__Problem description__: What is needed here is every line of the records that includes "List".

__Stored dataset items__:
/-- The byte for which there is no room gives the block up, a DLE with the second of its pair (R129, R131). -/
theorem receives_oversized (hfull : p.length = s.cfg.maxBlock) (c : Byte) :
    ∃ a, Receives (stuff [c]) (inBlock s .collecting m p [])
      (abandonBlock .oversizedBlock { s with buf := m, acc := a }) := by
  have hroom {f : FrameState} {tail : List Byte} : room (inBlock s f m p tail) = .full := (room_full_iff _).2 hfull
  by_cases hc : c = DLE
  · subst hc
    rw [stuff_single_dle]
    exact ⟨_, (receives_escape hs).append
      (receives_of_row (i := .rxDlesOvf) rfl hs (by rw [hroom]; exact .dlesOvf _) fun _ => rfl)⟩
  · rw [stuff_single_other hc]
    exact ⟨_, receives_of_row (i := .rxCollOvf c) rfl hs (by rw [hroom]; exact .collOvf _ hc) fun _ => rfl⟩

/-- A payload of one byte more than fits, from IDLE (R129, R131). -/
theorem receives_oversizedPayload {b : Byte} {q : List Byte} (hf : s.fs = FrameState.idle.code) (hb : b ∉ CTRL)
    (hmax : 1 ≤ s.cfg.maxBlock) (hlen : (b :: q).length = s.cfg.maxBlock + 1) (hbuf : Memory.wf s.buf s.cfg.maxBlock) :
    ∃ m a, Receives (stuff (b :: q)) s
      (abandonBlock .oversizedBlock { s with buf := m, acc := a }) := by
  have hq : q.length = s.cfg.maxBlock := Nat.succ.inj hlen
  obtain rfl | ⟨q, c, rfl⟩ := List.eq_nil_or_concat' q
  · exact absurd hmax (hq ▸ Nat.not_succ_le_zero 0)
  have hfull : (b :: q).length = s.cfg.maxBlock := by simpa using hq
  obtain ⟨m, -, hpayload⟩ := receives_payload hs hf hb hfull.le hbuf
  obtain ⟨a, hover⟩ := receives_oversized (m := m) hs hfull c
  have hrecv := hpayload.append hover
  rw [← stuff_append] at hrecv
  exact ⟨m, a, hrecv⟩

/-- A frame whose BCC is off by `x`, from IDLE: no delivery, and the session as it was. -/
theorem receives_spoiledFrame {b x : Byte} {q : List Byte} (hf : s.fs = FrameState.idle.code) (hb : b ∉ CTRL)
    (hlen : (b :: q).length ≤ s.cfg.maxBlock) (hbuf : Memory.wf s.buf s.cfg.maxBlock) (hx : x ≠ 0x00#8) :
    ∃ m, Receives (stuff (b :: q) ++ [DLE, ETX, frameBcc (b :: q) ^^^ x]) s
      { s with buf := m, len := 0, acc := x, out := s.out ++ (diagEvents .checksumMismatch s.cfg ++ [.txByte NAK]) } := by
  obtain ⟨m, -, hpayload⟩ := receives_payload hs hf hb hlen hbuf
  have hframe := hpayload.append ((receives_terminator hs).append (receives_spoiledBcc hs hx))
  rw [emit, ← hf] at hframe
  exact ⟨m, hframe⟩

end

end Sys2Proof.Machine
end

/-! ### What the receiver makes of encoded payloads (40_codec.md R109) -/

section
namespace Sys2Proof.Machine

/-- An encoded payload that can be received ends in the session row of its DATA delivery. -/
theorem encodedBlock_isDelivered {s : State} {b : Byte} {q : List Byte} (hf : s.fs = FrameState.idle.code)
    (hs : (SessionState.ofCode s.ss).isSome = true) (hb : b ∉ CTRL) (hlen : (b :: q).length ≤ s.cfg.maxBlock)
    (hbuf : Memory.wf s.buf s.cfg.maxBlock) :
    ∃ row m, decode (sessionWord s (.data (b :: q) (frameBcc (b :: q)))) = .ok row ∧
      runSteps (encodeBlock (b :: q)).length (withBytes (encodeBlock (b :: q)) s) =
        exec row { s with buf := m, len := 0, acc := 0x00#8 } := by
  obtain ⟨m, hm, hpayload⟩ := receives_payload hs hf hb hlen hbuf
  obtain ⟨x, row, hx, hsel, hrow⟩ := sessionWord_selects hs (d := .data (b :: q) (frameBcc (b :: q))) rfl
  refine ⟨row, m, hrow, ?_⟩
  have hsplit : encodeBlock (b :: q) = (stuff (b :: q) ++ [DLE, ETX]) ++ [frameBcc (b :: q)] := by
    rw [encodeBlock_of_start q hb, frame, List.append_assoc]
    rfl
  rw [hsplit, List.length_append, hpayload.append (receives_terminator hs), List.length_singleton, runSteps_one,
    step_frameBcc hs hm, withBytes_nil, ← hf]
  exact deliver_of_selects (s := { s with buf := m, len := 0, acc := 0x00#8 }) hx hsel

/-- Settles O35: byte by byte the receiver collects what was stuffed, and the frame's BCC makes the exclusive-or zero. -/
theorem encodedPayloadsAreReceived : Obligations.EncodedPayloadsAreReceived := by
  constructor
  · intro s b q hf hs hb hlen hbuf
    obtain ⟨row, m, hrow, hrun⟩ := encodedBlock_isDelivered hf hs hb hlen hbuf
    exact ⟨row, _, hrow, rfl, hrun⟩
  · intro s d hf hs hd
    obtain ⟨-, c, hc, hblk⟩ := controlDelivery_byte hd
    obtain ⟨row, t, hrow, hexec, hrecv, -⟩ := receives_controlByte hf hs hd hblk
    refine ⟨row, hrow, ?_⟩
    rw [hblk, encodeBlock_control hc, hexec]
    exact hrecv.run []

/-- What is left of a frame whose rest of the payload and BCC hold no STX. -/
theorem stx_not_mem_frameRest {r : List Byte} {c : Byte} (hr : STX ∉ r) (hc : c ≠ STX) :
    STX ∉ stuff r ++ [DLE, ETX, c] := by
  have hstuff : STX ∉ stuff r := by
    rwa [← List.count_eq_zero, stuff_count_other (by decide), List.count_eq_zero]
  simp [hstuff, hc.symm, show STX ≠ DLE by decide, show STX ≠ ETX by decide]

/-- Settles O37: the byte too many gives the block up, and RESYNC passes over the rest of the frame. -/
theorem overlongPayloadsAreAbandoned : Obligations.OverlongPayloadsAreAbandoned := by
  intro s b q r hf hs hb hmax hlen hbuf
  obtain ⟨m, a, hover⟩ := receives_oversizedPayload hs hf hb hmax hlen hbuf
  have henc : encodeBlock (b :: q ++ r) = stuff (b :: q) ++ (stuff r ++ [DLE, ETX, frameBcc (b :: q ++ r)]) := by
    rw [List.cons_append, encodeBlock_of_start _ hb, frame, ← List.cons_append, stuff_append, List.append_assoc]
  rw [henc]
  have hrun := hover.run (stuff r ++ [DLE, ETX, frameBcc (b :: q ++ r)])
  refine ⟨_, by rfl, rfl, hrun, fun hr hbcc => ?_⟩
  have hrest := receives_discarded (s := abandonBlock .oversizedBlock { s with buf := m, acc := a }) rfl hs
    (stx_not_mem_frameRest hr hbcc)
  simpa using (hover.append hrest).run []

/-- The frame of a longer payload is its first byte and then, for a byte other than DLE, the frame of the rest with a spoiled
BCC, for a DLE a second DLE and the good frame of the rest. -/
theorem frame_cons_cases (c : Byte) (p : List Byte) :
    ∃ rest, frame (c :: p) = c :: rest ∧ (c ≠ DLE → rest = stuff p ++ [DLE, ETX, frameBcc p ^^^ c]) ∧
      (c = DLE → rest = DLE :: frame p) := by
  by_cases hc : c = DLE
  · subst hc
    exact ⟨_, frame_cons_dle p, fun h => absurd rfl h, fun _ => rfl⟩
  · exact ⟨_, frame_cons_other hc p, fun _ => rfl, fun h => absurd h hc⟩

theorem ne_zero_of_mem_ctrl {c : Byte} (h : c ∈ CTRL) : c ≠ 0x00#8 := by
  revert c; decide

...

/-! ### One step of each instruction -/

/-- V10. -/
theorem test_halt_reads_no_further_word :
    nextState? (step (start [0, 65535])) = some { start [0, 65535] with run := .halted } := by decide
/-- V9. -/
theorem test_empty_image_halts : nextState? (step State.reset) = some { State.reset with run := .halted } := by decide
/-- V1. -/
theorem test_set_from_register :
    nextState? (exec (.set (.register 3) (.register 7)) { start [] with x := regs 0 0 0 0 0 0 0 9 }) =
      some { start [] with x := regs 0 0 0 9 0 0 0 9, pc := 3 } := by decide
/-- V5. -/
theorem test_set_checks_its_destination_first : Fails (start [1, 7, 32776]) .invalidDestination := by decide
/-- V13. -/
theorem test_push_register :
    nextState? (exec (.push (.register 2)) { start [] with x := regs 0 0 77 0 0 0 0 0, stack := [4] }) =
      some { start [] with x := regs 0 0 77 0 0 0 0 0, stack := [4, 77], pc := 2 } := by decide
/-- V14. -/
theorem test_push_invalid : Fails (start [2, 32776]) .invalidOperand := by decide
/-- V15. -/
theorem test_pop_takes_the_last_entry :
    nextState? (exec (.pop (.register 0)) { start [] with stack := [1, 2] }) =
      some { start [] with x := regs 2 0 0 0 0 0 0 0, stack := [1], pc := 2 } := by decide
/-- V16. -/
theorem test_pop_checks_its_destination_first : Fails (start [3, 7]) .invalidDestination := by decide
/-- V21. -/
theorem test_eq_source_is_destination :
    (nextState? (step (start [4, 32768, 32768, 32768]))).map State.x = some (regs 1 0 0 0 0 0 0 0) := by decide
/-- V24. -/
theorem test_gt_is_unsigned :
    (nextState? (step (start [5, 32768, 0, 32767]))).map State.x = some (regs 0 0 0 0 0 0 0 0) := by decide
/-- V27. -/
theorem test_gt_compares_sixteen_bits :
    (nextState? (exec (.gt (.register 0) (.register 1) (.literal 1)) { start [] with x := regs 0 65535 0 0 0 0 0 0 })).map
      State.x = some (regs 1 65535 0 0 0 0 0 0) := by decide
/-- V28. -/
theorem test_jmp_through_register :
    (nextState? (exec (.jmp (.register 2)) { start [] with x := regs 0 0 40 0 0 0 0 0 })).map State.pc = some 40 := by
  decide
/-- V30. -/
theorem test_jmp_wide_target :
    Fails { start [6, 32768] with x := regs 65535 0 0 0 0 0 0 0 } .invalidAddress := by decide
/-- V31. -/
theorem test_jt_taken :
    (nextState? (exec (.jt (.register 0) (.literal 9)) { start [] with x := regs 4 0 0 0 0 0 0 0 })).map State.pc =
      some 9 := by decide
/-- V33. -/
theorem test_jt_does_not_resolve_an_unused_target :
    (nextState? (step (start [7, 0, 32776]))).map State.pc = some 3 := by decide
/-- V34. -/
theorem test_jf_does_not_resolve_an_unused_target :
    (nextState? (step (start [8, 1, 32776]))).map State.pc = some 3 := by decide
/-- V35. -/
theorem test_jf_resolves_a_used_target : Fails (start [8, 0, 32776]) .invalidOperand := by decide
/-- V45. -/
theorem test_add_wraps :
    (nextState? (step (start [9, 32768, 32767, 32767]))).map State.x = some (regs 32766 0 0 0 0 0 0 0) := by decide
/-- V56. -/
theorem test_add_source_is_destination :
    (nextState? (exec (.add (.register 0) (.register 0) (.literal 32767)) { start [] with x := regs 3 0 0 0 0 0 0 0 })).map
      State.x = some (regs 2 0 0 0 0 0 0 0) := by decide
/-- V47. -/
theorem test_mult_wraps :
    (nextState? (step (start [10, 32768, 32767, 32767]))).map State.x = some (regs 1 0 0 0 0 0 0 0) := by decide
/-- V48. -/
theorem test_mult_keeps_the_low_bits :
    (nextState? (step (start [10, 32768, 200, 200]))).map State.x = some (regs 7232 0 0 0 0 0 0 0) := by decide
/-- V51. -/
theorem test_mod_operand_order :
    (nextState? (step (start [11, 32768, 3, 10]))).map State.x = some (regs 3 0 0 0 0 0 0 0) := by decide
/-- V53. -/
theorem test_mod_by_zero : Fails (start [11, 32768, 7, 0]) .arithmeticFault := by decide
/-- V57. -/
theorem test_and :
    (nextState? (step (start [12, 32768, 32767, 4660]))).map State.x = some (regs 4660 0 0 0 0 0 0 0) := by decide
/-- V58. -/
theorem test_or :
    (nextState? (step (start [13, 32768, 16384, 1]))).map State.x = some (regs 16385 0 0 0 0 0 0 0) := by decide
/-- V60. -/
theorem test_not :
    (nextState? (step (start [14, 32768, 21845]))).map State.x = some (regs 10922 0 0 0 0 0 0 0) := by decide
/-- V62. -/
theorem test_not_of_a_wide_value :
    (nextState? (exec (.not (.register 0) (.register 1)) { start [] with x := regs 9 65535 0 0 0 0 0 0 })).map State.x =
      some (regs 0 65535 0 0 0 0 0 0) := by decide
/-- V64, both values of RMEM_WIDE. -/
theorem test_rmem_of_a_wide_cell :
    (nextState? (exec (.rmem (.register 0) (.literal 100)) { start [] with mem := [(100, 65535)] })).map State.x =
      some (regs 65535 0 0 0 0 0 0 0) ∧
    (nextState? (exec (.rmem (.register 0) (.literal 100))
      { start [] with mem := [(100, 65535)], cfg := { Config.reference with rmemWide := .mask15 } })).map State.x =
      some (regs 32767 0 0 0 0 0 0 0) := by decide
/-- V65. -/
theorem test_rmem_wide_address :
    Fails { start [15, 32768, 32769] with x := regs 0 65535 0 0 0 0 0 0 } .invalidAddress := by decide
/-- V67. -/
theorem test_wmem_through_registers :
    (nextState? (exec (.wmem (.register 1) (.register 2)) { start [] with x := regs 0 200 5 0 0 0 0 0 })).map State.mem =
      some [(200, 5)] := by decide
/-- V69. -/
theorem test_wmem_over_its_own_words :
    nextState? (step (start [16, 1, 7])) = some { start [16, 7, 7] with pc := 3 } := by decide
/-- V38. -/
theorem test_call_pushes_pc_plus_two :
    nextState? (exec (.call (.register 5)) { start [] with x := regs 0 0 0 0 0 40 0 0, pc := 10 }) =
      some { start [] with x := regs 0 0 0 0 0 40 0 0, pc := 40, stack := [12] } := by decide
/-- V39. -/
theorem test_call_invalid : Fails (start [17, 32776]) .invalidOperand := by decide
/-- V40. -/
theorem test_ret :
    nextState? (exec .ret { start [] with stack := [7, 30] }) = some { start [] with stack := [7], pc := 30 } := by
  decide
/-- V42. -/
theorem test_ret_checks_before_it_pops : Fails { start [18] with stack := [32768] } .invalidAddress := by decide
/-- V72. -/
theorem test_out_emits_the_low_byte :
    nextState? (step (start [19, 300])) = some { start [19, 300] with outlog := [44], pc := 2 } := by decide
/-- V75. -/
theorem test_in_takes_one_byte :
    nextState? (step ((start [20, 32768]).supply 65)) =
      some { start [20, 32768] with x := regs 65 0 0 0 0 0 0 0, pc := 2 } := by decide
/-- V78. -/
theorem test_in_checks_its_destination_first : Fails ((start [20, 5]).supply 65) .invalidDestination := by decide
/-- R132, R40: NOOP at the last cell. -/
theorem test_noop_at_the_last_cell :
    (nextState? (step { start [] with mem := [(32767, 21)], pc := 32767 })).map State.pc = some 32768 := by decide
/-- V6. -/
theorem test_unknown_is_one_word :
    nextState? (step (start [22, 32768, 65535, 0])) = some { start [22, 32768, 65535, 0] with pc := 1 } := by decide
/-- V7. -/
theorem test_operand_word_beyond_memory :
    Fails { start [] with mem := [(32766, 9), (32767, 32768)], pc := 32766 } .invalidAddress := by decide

__Solved exercise__:
  have hroom {f : FrameState} {tail : List Byte} : room (inBlock s f m p tail) = .full := (room_full_iff _).2 hfull
theorem receives_oversizedPayload {b : Byte} {q : List Byte} (hf : s.fs = FrameState.idle.code) (hb : b ∉ CTRL)
  obtain rfl | ⟨q, c, rfl⟩ := List.eq_nil_or_concat' q
theorem receives_spoiledFrame {b x : Byte} {q : List Byte} (hf : s.fs = FrameState.idle.code) (hb : b ∉ CTRL)
theorem encodedBlock_isDelivered {s : State} {b : Byte} {q : List Byte} (hf : s.fs = FrameState.idle.code)
    rw [encodeBlock_of_start q hb, frame, List.append_assoc]
  rw [hsplit, List.length_append, hpayload.append (receives_terminator hs), List.length_singleton, runSteps_one,
theorem stx_not_mem_frameRest {r : List Byte} {c : Byte} (hr : STX ∉ r) (hc : c ≠ STX) :
    rwa [← List.count_eq_zero, stuff_count_other (by decide), List.count_eq_zero]
    rw [List.cons_append, encodeBlock_of_start _ hb, frame, ← List.cons_append, stuff_append, List.append_assoc]
theorem frame_cons_cases (c : Byte) (p : List Byte) :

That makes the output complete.